── Data for analysis

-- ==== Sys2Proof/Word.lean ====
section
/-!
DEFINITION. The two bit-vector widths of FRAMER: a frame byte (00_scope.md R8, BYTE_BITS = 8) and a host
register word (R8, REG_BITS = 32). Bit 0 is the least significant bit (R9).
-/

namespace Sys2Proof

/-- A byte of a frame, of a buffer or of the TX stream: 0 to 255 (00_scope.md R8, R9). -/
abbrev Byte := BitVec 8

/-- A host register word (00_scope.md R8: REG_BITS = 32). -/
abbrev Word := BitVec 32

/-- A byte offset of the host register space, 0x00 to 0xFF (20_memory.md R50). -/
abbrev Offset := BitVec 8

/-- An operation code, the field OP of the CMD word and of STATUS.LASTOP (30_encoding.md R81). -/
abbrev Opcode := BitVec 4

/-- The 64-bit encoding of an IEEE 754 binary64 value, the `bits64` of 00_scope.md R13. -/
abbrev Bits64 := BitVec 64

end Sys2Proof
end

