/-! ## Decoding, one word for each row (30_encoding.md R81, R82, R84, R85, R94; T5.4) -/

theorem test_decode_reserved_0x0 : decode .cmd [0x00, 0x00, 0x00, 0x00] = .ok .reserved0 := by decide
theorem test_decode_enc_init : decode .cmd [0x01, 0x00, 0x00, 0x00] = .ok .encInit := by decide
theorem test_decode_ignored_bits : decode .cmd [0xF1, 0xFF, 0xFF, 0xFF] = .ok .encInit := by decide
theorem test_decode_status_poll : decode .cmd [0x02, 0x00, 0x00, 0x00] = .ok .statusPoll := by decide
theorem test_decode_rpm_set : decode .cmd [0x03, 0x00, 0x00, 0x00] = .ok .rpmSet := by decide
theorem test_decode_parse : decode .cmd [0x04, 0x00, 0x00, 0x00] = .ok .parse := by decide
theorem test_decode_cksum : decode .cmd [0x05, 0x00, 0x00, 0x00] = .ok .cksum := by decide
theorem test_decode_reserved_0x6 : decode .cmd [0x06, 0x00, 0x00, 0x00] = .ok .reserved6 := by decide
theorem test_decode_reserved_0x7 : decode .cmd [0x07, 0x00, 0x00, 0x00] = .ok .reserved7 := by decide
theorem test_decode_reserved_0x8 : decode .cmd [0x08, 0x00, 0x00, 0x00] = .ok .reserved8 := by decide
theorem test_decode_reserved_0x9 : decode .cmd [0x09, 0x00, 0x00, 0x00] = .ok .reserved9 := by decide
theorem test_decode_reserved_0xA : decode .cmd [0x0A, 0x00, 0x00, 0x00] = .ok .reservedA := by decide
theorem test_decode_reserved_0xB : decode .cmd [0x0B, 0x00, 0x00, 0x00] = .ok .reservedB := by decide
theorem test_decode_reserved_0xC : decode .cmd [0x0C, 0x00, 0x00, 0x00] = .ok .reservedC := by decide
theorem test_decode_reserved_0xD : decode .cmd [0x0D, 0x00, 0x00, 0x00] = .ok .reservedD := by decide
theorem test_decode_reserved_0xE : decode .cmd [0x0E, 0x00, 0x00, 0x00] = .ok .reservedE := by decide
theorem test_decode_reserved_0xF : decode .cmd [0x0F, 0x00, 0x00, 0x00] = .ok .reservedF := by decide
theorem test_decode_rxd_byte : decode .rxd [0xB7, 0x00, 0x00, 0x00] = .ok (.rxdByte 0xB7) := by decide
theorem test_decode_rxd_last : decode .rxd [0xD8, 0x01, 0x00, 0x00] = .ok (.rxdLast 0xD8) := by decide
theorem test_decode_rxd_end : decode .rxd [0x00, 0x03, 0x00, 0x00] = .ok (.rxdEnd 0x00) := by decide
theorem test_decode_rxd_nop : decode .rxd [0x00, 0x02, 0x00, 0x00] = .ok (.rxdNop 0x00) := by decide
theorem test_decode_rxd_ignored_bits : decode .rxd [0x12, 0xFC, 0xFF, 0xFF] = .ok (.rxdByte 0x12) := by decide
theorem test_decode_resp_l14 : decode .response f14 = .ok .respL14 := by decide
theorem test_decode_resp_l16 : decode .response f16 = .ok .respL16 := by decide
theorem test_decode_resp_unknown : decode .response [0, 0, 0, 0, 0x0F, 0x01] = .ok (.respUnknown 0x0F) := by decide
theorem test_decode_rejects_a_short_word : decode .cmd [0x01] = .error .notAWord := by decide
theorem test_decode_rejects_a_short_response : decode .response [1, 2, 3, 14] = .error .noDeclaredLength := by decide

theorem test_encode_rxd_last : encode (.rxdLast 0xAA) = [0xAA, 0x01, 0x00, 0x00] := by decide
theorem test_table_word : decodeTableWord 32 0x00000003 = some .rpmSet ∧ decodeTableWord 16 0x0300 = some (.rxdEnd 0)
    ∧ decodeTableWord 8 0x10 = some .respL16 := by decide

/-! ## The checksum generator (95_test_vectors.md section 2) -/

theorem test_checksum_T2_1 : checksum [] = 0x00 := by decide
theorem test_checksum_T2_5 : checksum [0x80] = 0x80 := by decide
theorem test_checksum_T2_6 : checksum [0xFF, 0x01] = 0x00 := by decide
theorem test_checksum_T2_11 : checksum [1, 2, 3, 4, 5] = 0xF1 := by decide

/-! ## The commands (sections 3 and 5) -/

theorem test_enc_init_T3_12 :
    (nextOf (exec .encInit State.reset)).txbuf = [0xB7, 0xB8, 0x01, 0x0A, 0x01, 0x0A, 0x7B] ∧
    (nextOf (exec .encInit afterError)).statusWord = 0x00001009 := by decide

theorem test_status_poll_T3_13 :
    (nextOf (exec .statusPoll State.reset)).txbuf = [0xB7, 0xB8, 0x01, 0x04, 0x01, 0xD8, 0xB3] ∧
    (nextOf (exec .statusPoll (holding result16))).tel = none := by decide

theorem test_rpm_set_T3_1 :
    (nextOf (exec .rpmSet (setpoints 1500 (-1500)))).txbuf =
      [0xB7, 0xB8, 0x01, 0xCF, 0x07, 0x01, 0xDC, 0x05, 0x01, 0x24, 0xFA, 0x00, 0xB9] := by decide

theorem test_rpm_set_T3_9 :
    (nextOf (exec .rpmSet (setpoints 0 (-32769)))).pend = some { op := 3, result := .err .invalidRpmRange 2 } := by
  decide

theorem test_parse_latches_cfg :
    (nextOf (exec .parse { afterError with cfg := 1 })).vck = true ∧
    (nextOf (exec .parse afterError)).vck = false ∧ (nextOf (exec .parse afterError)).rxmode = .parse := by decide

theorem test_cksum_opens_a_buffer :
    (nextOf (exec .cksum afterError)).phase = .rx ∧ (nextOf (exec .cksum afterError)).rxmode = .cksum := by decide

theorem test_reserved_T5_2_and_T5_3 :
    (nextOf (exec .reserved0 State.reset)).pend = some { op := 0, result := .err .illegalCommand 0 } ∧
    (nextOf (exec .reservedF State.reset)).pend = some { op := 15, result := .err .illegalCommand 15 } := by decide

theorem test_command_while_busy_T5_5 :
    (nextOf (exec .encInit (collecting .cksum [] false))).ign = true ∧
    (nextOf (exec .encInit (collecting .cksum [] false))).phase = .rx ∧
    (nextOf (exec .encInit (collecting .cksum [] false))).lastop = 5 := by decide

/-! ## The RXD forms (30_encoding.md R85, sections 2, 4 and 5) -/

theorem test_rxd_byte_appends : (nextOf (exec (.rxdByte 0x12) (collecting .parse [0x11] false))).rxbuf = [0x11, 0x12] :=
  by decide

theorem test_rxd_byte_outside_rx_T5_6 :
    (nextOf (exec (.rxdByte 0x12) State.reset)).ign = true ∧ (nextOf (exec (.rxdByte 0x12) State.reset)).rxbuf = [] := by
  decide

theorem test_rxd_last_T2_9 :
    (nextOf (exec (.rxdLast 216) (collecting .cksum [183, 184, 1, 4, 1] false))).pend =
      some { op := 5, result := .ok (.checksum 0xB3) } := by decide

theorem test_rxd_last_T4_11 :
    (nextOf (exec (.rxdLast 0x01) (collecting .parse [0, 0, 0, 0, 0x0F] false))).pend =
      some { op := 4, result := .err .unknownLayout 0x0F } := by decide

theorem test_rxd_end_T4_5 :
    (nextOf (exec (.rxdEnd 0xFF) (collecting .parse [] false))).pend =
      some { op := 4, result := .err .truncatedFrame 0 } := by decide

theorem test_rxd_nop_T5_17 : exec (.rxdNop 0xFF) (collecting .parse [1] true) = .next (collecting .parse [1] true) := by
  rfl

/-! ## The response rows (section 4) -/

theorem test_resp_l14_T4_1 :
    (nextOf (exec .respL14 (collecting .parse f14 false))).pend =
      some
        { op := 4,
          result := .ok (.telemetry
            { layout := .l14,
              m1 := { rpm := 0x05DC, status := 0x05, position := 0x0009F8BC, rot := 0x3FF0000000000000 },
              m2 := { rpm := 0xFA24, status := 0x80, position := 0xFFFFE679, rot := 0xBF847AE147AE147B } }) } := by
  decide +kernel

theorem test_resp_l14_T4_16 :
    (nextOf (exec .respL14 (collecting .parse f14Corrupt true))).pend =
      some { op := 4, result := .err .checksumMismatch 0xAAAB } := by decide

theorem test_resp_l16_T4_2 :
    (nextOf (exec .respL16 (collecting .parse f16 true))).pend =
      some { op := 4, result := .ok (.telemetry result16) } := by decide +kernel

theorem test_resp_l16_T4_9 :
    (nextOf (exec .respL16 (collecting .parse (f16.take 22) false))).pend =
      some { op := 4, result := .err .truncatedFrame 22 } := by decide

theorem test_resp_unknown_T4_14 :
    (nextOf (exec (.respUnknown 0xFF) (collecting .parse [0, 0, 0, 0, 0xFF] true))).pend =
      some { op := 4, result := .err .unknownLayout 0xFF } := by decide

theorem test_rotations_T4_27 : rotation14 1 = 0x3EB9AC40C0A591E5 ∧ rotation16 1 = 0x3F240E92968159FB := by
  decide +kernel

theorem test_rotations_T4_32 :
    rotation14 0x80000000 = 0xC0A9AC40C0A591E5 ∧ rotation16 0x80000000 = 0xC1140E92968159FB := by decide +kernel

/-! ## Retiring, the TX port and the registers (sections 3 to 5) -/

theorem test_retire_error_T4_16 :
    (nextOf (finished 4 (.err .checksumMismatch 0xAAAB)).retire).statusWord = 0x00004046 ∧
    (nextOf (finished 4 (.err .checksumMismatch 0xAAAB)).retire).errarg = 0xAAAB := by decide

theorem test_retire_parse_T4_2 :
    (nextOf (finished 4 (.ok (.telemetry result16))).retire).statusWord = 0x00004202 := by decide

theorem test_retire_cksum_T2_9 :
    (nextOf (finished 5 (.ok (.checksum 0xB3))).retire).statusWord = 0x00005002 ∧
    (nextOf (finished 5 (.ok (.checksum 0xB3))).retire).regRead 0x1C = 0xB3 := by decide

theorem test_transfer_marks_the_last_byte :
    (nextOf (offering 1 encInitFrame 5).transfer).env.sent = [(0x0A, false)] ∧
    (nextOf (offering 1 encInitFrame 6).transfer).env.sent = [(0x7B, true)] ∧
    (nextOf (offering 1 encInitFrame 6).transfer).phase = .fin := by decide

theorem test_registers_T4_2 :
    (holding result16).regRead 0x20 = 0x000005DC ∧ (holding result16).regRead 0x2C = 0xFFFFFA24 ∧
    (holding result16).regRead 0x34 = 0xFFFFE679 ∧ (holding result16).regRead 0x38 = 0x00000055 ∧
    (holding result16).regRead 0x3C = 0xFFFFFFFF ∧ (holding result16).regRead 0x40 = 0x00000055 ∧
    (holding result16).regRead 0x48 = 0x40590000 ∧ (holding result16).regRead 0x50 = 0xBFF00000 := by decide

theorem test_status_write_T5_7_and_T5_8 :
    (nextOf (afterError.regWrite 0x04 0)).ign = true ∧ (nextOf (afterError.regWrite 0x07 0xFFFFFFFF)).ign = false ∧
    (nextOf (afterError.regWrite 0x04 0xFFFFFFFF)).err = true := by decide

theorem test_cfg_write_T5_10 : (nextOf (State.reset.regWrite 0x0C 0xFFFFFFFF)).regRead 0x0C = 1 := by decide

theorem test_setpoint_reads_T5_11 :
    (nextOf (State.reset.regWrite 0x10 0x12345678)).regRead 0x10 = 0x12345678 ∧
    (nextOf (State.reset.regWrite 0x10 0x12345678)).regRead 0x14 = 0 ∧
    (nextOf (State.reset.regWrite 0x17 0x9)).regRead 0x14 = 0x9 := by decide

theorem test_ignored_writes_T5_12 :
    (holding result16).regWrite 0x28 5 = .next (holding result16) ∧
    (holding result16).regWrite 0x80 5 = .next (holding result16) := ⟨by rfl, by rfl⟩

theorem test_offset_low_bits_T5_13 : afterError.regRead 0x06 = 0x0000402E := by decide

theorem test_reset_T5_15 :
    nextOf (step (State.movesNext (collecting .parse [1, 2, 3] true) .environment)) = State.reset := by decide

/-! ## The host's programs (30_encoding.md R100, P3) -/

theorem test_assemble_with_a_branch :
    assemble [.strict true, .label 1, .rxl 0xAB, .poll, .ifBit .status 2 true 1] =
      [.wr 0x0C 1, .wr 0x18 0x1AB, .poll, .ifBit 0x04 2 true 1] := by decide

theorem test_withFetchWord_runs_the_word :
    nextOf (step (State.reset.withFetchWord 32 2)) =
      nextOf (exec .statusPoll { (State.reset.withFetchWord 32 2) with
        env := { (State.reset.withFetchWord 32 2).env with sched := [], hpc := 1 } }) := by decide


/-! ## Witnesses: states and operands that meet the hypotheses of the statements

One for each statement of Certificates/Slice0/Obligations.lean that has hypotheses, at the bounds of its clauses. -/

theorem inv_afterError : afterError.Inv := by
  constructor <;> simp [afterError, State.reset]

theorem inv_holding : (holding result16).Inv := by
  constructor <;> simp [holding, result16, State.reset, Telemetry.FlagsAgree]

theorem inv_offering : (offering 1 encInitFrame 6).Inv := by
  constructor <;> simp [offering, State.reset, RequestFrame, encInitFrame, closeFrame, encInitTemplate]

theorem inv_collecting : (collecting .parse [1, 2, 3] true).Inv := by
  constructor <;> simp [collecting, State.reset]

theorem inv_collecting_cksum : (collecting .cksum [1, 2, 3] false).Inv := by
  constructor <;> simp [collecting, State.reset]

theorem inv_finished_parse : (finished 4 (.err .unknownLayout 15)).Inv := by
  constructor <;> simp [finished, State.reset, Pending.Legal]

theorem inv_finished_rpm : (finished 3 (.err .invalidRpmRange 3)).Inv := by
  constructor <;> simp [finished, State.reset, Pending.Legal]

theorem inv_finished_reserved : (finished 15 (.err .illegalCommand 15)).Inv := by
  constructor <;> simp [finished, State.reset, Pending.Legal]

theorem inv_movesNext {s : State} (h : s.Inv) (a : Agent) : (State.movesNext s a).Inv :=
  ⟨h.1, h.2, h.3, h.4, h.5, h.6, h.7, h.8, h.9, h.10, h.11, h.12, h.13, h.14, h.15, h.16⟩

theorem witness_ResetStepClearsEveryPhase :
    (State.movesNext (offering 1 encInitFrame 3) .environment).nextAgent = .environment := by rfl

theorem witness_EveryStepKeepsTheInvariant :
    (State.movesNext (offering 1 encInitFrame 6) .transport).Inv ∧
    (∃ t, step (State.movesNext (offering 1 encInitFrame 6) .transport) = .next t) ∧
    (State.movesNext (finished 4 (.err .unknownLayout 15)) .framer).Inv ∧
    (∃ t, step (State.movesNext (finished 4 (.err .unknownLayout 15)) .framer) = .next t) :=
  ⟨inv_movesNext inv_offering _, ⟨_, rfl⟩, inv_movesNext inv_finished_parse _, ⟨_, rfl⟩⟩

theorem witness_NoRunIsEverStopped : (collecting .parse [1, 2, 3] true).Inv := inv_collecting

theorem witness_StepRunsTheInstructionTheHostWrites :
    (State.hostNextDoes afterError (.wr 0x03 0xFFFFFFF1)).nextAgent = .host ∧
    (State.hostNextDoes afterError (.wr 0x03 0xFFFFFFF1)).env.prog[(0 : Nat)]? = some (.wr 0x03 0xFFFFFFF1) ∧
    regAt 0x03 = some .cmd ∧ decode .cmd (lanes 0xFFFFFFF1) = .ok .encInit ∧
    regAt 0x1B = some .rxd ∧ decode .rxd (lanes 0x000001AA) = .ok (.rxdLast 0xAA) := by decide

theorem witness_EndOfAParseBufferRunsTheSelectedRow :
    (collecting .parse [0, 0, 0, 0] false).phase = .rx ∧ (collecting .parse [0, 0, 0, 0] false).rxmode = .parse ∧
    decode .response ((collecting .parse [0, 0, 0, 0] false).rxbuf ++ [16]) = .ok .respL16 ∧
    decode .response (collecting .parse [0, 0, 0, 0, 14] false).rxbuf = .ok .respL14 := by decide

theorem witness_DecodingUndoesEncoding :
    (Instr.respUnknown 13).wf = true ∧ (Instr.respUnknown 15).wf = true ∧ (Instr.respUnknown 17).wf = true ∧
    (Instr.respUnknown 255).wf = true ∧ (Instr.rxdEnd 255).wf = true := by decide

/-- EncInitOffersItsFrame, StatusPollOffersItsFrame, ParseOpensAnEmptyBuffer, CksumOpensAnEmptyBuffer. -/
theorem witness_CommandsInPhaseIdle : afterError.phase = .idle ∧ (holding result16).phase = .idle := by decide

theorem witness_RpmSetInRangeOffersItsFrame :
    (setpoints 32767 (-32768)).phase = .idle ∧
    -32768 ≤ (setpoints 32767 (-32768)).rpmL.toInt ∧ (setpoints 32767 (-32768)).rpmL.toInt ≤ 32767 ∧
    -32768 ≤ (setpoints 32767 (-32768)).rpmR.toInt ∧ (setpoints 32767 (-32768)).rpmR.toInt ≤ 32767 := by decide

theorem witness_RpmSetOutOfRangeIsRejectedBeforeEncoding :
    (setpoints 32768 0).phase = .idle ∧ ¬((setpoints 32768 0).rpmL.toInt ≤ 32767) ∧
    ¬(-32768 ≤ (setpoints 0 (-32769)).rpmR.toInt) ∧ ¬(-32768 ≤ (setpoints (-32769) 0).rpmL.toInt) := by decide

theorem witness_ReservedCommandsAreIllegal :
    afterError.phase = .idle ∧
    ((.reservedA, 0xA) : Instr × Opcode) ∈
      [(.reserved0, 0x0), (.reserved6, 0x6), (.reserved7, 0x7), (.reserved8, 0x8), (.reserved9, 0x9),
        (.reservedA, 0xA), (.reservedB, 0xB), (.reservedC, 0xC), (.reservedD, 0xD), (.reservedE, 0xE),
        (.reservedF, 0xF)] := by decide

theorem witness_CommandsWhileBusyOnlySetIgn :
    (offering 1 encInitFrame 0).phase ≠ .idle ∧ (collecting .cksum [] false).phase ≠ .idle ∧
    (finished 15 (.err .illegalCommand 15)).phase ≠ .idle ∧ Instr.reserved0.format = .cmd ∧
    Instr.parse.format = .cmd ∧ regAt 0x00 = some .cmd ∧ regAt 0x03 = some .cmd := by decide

────

§ **Work order**:
Up to and including the line that holds "abbrev Opcode := BitVec 4", reproduce the records above exactly from their first line, and give nothing else.

§ **Final answer**:
-- ==== Sys2Proof/Word.lean ====
section
/-!
DEFINITION. The two bit-vector widths of FRAMER: a frame byte (00_scope.md R8, BYTE_BITS = 8) and a host
register word (R8, REG_BITS = 32). Bit 0 is the least significant bit (R9).
-/

namespace Sys2Proof

/-- A byte of a frame, of a buffer or of the TX stream: 0 to 255 (00_scope.md R8, R9). -/
abbrev Byte := BitVec 8

/-- A host register word (00_scope.md R8: REG_BITS = 32). -/
abbrev Word := BitVec 32

/-- A byte offset of the host register space, 0x00 to 0xFF (20_memory.md R50). -/
abbrev Offset := BitVec 8

/-- An operation code, the field OP of the CMD word and of STATUS.LASTOP (30_encoding.md R81). -/
abbrev Opcode := BitVec 4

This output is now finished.